◆ **What is expected**:
Take the data below and copy exactly the lines starting at the one with "(.a .pred .pred .none 0 false f)" and finishing at the one with "f | .mXorImm f", both included.
- - -
-- ==== Sys2Proof/WellFormed.lean ====
section
/-! DEFINITION. Which operand fields the encoding admits (R60 to R73, R84, R85, R87): one signature per syllable says what
each field names, and `Instr.wellFormed` checks the fields against it, with the checks an instruction's own entry adds.
A violation is the fate ILLOP (R85). -/

namespace Sys2Proof

/-- The unit that executes a syllable: the Spine, a matrix core, or a binning thread with its number of vector
registers (R62, R312). -/
inductive UnitKind where
  | spine
  | core
  | bc (vregs : Nat)
  deriving DecidableEq, Repr

/-- What a register field names (R62). -/
inductive Role where
  | none                 -- unused: zero
  | int                  -- a register of the unit's integer file
  | pred                 -- a predicate
  | vec                  -- a vector register
  | vec2                 -- a run of two vector registers
  | mask                 -- a mask
  | sel                  -- a field whose bits are no register; the entry checks them
  deriving DecidableEq, Repr

/-- How the third source and the file bits of a vector syllable are used (R186). -/
inductive CUse where
  | none                 -- VC zero, CFILE 0
  | b                    -- second source: vector VB, or scalar VC with VB zero
  | c                    -- third source: vector VC or scalar VC
  | scalar               -- a scalar VC is required
  | optional             -- a scalar VC, or none
  | count                -- VC names the integer register written, CFILE 1 (R210)
  deriving DecidableEq, Repr

/-- What an operand field of an engine syllable is (R72). -/
inductive EUse where
  | none                 -- unused: field and FSEL bit zero
  | reg                  -- an a or s register by FSEL
  | res                  -- an a register that is written: FSEL zero
  deriving DecidableEq, Repr

/-- How INDEX, IX and SCALE of a memory syllable are used (R67, R138, R214). -/
inductive IxUse where
  | normal
  | operand              -- INDEX names the operand, IX and SCALE zero
  | stride               -- FLAGS[0] makes INDEX the row stride
  deriving DecidableEq, Repr

/-- The signature of a syllable: the role of each field and the bits of its modifier that its entry defines (R84). -/
inductive Sig where
  | a (d sa sb : Role) (bits : BitVec 16) (sbs : Bool) (f : FmtA)
  | i (d sa : Role) (f : FmtI)
  | b (sa : Role) (aux : BitVec 9) (off : Bool) (f : FmtB)
  | m (d : Role) (flags : BitVec 4) (ix : IxUse) (f : FmtM)
  | v (vd va vb : Role) (cu : CUse) (mask fmt rounds : Bool) (aux : BitVec 3) (f : FmtV)
  | e (ea eb ec : EUse) (own : Nat) (push pop issueTime : Bool) (bits : BitVec 8) (f : FmtE)
  | l (f : FmtL)
  deriving DecidableEq, Repr

/-- The signature of each syllable, from its entry; `none` for NOP and for a step that is no syllable. SB of FCVT, FCVTI and FCVTF
must be zero (DEDUCED, log entry 32). -/
def Instr.sig : Instr → Option Sig
  | .nop => none
  | .yield f | .exit f | .fence f | .fenceAcq f | .fenceRel f => some (.a .none .none .none 0 false f)
  | .add f | .sub f | .mul f | .mulh f | .mulhu f | .div f | .divu f | .rem f | .remu f | .and f | .or f | .xor f
  | .andn f | .shl f | .shr f | .sra f | .rot f | .min f | .max f | .minu f | .maxu f =>
    some (.a .int .int .int 0 false f)
  | .clz f | .popc f | .mov f => some (.a .int .int .none 0 false f)
  | .sel f => some (.a .int .int .int 0x001F false f)
  | .sext f | .zext f => some (.a .int .int .none 0x0003 false f)
  | .cmpEq f | .cmpNe f | .cmpLt f | .cmpGe f | .cmpLtu f | .cmpGeu f => some (.a .pred .int .int 0 false f)
  | .mAdd f | .mSub f | .mMul f | .mMulh f | .mMulhu f | .mDiv f | .mDivu f | .mRem f | .mRemu f | .mAnd f | .mOr f
  | .mXor f | .mAndn f | .mShl f | .mShr f | .mSra f | .mRot f | .mMin f | .mMax f | .mMinu f | .mMaxu f =>
    some (.a .int .int .int 0x8000 true f)
  | .mClz f | .mPopc f | .mMov f => some (.a .int .int .none 0x8000 true f)
  | .mSel f => some (.a .int .int .int 0x801F true f)
  | .mSext f | .mZext f => some (.a .int .int .none 0x8003 true f)
  | .mcmpEq f | .mcmpNe f | .mcmpLt f | .mcmpGe f | .mcmpLtu f | .mcmpGeu f => some (.a .pred .int .int 0x8000 true f)
  | .pand f | .por f | .pxor f | .pandn f | .mPand f | .mPor f | .mPxor f | .mPandn f =>
    some (.a .pred .pred .pred 0 false f)
  | .pnot f | .pmov f | .mPnot f | .mPmov f => some (.a .pred .pred .none 0 false f)
  | .pget f | .mPget f | .colid f | .rowid f | .rstat f => some (.a .int .none .none 0 false f)
  | .fadd f | .fsub f | .fmul f | .fdiv f | .fma f | .fmin f | .fmax f => some (.a .int .int .int 0xFE00 false f)
  | .fsqrt f => some (.a .int .int .none 0xFE00 false f)
  | .fcmp f => some (.a .pred .int .int 0xFE07 false f)
  | .fcvt f => some (.a .int .int .none 0xFFE0 false f)
  | .fcvti f | .fcvtf f => some (.a .int .int .none 0xFE18 false f)
  | .pin f | .unpin f => some (.a .int .int .int 0 false f)
  | .csrr f => some (.a .int .none .none 0x7FFF false f)
  | .csrw f | .csrs f | .csrc f => some (.a .none .int .none 0xFFFF false f)
  | .time f => some (.a .int .none .none 0 false f)
  | .route f => some (.a .int .int .none 0 false f)
  | .routeCancel f => some (.a .int .none .none 0x0001 false f)
  | .spawn f => some (.a .int .int .int 0x001F false f)
  | .binapp f => some (.a .int .int .int 0 false f)
  | .binclr f => some (.a .int .int .int 0x0001 false f)
  | .xresv f | .xresvCfg f | .xresvEnd f => some (.a .int .int .int 0x0003 false f)
  | .xdisp f => some (.a .int .int .int 0 false f)
  | .xcomb f => some (.a .int .int .none 0 false f)
  | .rput f => some (.a .none .int .none 0x000F false f)
  | .rget f => some (.a .int .none .none 0x000F false f)
  | .addImm f | .mulImm f | .andImm f | .orImm f | .xorImm f | .shlImm f | .shrImm f | .sraImm f | .rotImm f
  | .minImm f | .maxImm f | .minuImm f | .maxuImm f | .mAddImm f | .mMulImm f | .mAndImm f | .mOrImm f | .mXorImm f
  | .mShlImm f | .mShrImm f | .mSraImm f | .mRotImm f | .mMinImm f | .mMaxImm f | .mMinuImm f | .mMaxuImm f =>
    some (.i .int .int f)
  | .movImm f | .movh f | .mMovImm f | .mMovh f => some (.i .int .none f)
  | .cmpiEq f | .cmpiNe f | .cmpiLt f | .cmpiGe f | .cmpiLtu f | .cmpiGeu f | .mcmpiEq f | .mcmpiNe f | .mcmpiLt f
  | .mcmpiGe f | .mcmpiLtu f | .mcmpiGeu f =>
    some (.i .pred .int f)
  | .trap f | .dbg f => some (.i .none .none f)
  | .sysc f => some (.i .int .int f)
  | .movl f | .mMovl f => some (.l f)
  | .br f => some (.b .none 0 true f)
  | .brp f => some (.b .pred 1 true f)
  | .call f | .jmpr f => some (.b .int 0 true f)
  | .ret f => some (.b .int 0 false f)
  | .loop f => some (.b .int 3 true f)
  | .nexttile f => some (.b .int 0x1FF true f)
  | .ld8 f | .ld8sx f | .ld16 f | .ld16sx f | .ld32 f | .ld32sx f | .ld64 f | .st8 f | .st16 f | .st32 f | .st64 f
  | .ldfe f | .ldff f | .stef f | .stff f | .lea f | .mLea f =>
    some (.m .int 0 .normal f)
  | .lda f | .stl f => some (.m .int 4 .normal f)
  | .amoFadd f | .amoSwap f | .amoCas f | .amoMin f | .amoMax f | .amoMinu f | .amoMaxu f | .amoAnd f | .amoOr f
  | .amoXor f =>
    some (.m .int 7 .operand f)
  | .sete f | .setf f => some (.m .none 0 .normal f)
  | .ldvBc f | .ldvtBc f => some (.m .vec 0xB .stride f)
  | .stvBc f => some (.m .vec 9 .stride f)
  | .lds f => some (.m .int 7 .normal f)
  | .sts f => some (.m .int 3 .normal f)
  | .ldv f | .stv f | .ldvt f => some (.m .vec 1 .stride f)
  | .vadd f | .vsub f | .vmul f | .vdiv f => some (.v .vec .vec .vec .b true true true 0 f)
  | .vfma f | .vfms f => some (.v .vec .vec .vec .c true true true 0 f)
  | .vmin f | .vmax f => some (.v .vec .vec .vec .b true true false 0 f)
  | .vabs f | .vneg f => some (.v .vec .vec .none .none true true false 0 f)
  | .vrcp f | .vrsq f | .vsqrt f | .vexp2 f | .vlog2 f | .vsig f | .vtanh f =>
    some (.v .vec .vec .none .none true true true 0 f)
  | .vaddInt f | .vsubInt f => some (.v .vec .vec .vec .b true true false 1 f)
  | .vmulInt f | .vand f | .vor f | .vxor f | .vshl f | .vshr f | .vsra f => some (.v .vec .vec .vec .b true true false 0 f)
  | .vminInt f | .vmaxInt f => some (.v .vec .vec .vec .b true true false 2 f)
  | .vnot f | .vpopc f | .vclz f => some (.v .vec .vec .none .none true true false 0 f)
  | .vcmp f => some (.v .mask .vec .vec .b true true false 7 f)
  | .vmand f | .vmor f | .vmxor f => some (.v .mask .mask .mask .none false false false 0 f)
  | .vmnot f => some (.v .mask .mask .none .none false false false 0 f)
  | .vmcnt f | .vmfirst f => some (.v .int .mask .none .none false false false 0 f)
  | .vsel f => some (.v .vec .vec .vec .b true true false 0 f)
  | .vcvt f => some (.v .vec .vec .sel .none true true true 0 f)
  | .vqnt f => some (.v .vec2 .vec .sel .optional false true true 3 f)
  | .vdeq f => some (.v .vec .vec2 .sel .optional false true true 3 f)
  | .vred f | .vscan f => some (.v .vec .vec .sel .none true true true 7 f)
  | .vmov f | .vtran f => some (.v .vec .vec .none .none true true false 0 f)
  | .vbcast f => some (.v .vec (if f.cfile = 0 then .vec else .none) .none .optional true true false 1 f)   -- R205
  | .vshuf f => some (.v .vec .vec .vec .none true true false 0 f)
  | .vext f => some (.v .int .vec .none .scalar false true false 0 f)
  | .vins f => some (.v .vec .int .none .scalar true true false 0 f)
  | .viota f => some (.v .vec .none .none .optional true true true 0 f)
  | .nzscan f => some (.v .vec .vec .none .count true true false 0 f)
  | .vtopk f => some (.v .vec2 .vec .none .none true true false 7 f)
  | .vsort f => some (.v .vec2 .vec .none .none false true false 3 f)
  | .vshape f => some (.v .none .none .none .optional false false false 1 f)
  | .mldb f => some (.e .reg .reg .reg 1 true true false 0x7F f)
  | .mswap f | .mring f => some (.e .none .none .none 1 true true false 0 f)
  | .mma f | .mmas f => some (.e .reg .reg .reg 1 true true false 0xFE f)
  | .gmma f => some (.e .reg .reg .reg 1 true true false 0x7F f)
  | .mzero f => some (.e .none .none .none 1 true true false 0xFF f)
  | .mdrain f => some (.e .reg .none .none 1 true true false 0xFC f)
  | .mstream f => some (.e .reg .reg .reg 1 true true false 0x7F f)
  | .qcfg f => some (.e .reg .none .none 2 true true false 0 f)
  | .qtri f => some (.e .reg .reg .reg 2 true true false 0x0F f)
  | .qapply f => some (.e .reg .reg .none 2 true true false 3 f)
  | .qang f => some (.e .res .reg .none 2 true true false 7 f)
  | .qrot f => some (.e .reg .reg .none 2 true true false 3 f)
  | .qsolve f => some (.e .reg .reg .none 2 true true false 3 f)
  | .qgain f => some (.e .reg .none .none 2 true true false 3 f)
  | .qldt f | .qstt f => some (.e .reg .reg .none 2 true true false 0x0F f)
  | .cp f | .cpg f | .cps f | .cpd f | .cpf f => some (.e .reg .reg .reg 3 true true true 0x7F f)
  | .cpw f => some (.e .reg .none .none 3 true true false 0x0F f)
  | .cpq f => some (.e .res .none .none 3 false false false 0x1F f)
  | .arrv f => some (.e .reg .none .none 3 false false false 0x3F f)
  | .waitb f => some (.e .none .none .none 3 true true false 0x7F f)
  | .xput f => some (.e .reg .reg .reg 4 false true false 1 f)
  | .xget f => some (.e .reg .reg .reg 4 false true false 1 f)
  | .xamo f => some (.e .reg .reg .res 4 false true false 0x1F f)
  | .xsend f => some (.e .reg .none .none 4 false true false 1 f)
  | .xtrig f => some (.e .reg .reg .reg 4 false true false 1 f)
  | .xcntRead f | .xcntErr f => some (.e .res .reg .none 4 false true false 3 f)
  | .xcntSet f | .xcntAdd f => some (.e .reg .reg .none 4 false true false 3 f)
  | .xtile f => some (.e .reg .reg .none 4 false true false 3 f)
  | .xtileFire f => some (.e .none .reg .none 4 false true false 2 f)
  | .xrt f => some (.e .reg .reg .none 4 false true false 1 f)
  | .xflush f => some (.e .reg .none .none 4 false true false 0 f)
  | .xwait f => some (.e .reg .reg .none 4 false true false 3 f)
  | .xwaitDrain f => some (.e .none .none .none 4 false true false 3 f)
  | .vtok f => some (.e .none .none .none 0 true true false 0 f)
  | .bundleFetch .. | .spineIssue .. | .coreExecute .. | .bcIssue .. | .bcReply .. | .migrationSend ..
  | .migrationArrive .. | .waitSatisfied .. | .launchAccept | .submitDoorbell .. | .gangBind .. | .gangStart ..
  | .spawnBind .. | .launchAgeing .. | .taskRetire .. | .completionRecordPost .. | .preempt .. | .restore ..
  | .watchdogExpiry .. | .faultRecordPost .. | .faultService .. | .eventRecordPost .. | .resumeTask .. | .bwake ..
  | .syscReply .. | .fillerSwitch .. | .fillerReturn .. | .mxStart .. | .mxRetire .. | .mringBeat .. | .qrStart ..
  | .qrRetire .. | .tokenPush .. | .copyDue .. | .copyBeat .. | .copyComplete .. | .homeAccess .. | .faddCombine ..
  | .registration .. | .l1dEvict .. | .sliceWritebackInvalidate .. | .sliceWriteback .. | .sliceDropHeld ..
  | .sliceMaintDone .. | .sliceCounterClear .. | .correctableError .. | .uncorrectableError .. | .scrubRead ..
  | .errorInject .. | .readClearRegister .. | .pageWalk .. | .tlbInvalidateAll .. | .tlbInvalidateAsid ..
  | .tlbInvalidateRange .. | .tlbInvalidateDone .. | .collatorRowAccept .. | .collatorRecordWrite .. | .routeEnd ..
  | .routeResume .. | .residencyCommit .. | .hintPost .. | .spare .. | .unspare .. | .pprRepair .. | .moduleReset
  | .fwupdate .. | .svn .. | .owner .. | .enrol .. | .revoke .. | .badadd .. | .badclr .. | .attest .. | .regread ..
  | .regwrite .. | .registerWrite .. | .load | .retry | .commit | .abort | .chunk .. | .shardHashed ..
  | .shardDeadline .. | .powerWindow .. | .thermalThrottle .. | .thermalTrip | .telemetryRecord ..
  | .breakpointHalt .. | .halt | .resume | .step | .read | .write | .pcSample .. | .pressFrameClose .. | .gridStore ..
  | .flitReceive .. | .linkReplay .. | .linkDown .. | .messageReceive .. | .ackSend .. | .ackReceive ..
  | .e2eRetransmit .. | .pairClear .. | .releaseWritePerform .. | .rdmaWrite .. | .rdmaRead .. | .lcpRequest ..
  | .kill .. | .ptpMessage .. | .xeStart .. | .putComplete .. | .receiveCounterCredit .. | .permitRequestReceive ..
  | .permitWindowExpiry .. | .dispatchReceive .. | .linkUp .. => none

/-- Is a 6-bit specifier in the integer file of the unit? s has 64 registers, a and x have 32 (R62). -/
def intOk (u : UnitKind) (r : BitVec 6) : Bool :=
  match u with
  | .spine => true
  | .core => r.toNat < 32
  | .bc _ => r.toNat < 32

/-- A field of format A, I, B or M against its role (R62). -/
def Role.ok (u : UnitKind) (k : Role) (r : BitVec 6) : Bool :=
  match k with
  | .none => r = 0
  | .int => intOk u r
  | .pred => r.toNat < 32
  | .mask => r.toNat < 8
  | .vec => true
  | .vec2 => true
  | .sel => true

/-- The number of a vector register from its field and its XT bit, against the file of the unit (R62, R68, R87). -/
def vecOk (u : UnitKind) (xt : Bool) (r : BitVec 6) (run : Nat) : Bool :=
  match u with
  | .spine => false
  | .core => !xt && r.toNat + run ≤ 64
  | .bc n => (if xt then 64 else 0) + r.toNat + run ≤ n

/-- A register field of format V against its role, with its XT bit (R62, R69, R186). -/
def Role.okV (u : UnitKind) (k : Role) (xt : Bool) (r : BitVec 6) : Bool :=
  match k with
  | .vec => vecOk u xt r 1
  | .vec2 => vecOk u xt r 2
  | k => !xt && k.ok u r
- - -
◆ **Expected answer**:
  | .pnot f | .pmov f | .mPnot f | .mPmov f => some (.a .pred .pred .none 0 false f)
  | .pget f | .mPget f | .colid f | .rowid f | .rstat f => some (.a .int .none .none 0 false f)
  | .fadd f | .fsub f | .fmul f | .fdiv f | .fma f | .fmin f | .fmax f => some (.a .int .int .int 0xFE00 false f)
  | .fsqrt f => some (.a .int .int .none 0xFE00 false f)
  | .fcmp f => some (.a .pred .int .int 0xFE07 false f)
  | .fcvt f => some (.a .int .int .none 0xFFE0 false f)
  | .fcvti f | .fcvtf f => some (.a .int .int .none 0xFE18 false f)
  | .pin f | .unpin f => some (.a .int .int .int 0 false f)
  | .csrr f => some (.a .int .none .none 0x7FFF false f)
  | .csrw f | .csrs f | .csrc f => some (.a .none .int .none 0xFFFF false f)
  | .time f => some (.a .int .none .none 0 false f)
  | .route f => some (.a .int .int .none 0 false f)
  | .routeCancel f => some (.a .int .none .none 0x0001 false f)
  | .spawn f => some (.a .int .int .int 0x001F false f)
  | .binapp f => some (.a .int .int .int 0 false f)
  | .binclr f => some (.a .int .int .int 0x0001 false f)
  | .xresv f | .xresvCfg f | .xresvEnd f => some (.a .int .int .int 0x0003 false f)
  | .xdisp f => some (.a .int .int .int 0 false f)
  | .xcomb f => some (.a .int .int .none 0 false f)
  | .rput f => some (.a .none .int .none 0x000F false f)
  | .rget f => some (.a .int .none .none 0x000F false f)
  | .addImm f | .mulImm f | .andImm f | .orImm f | .xorImm f | .shlImm f | .shrImm f | .sraImm f | .rotImm f
  | .minImm f | .maxImm f | .minuImm f | .maxuImm f | .mAddImm f | .mMulImm f | .mAndImm f | .mOrImm f | .mXorImm f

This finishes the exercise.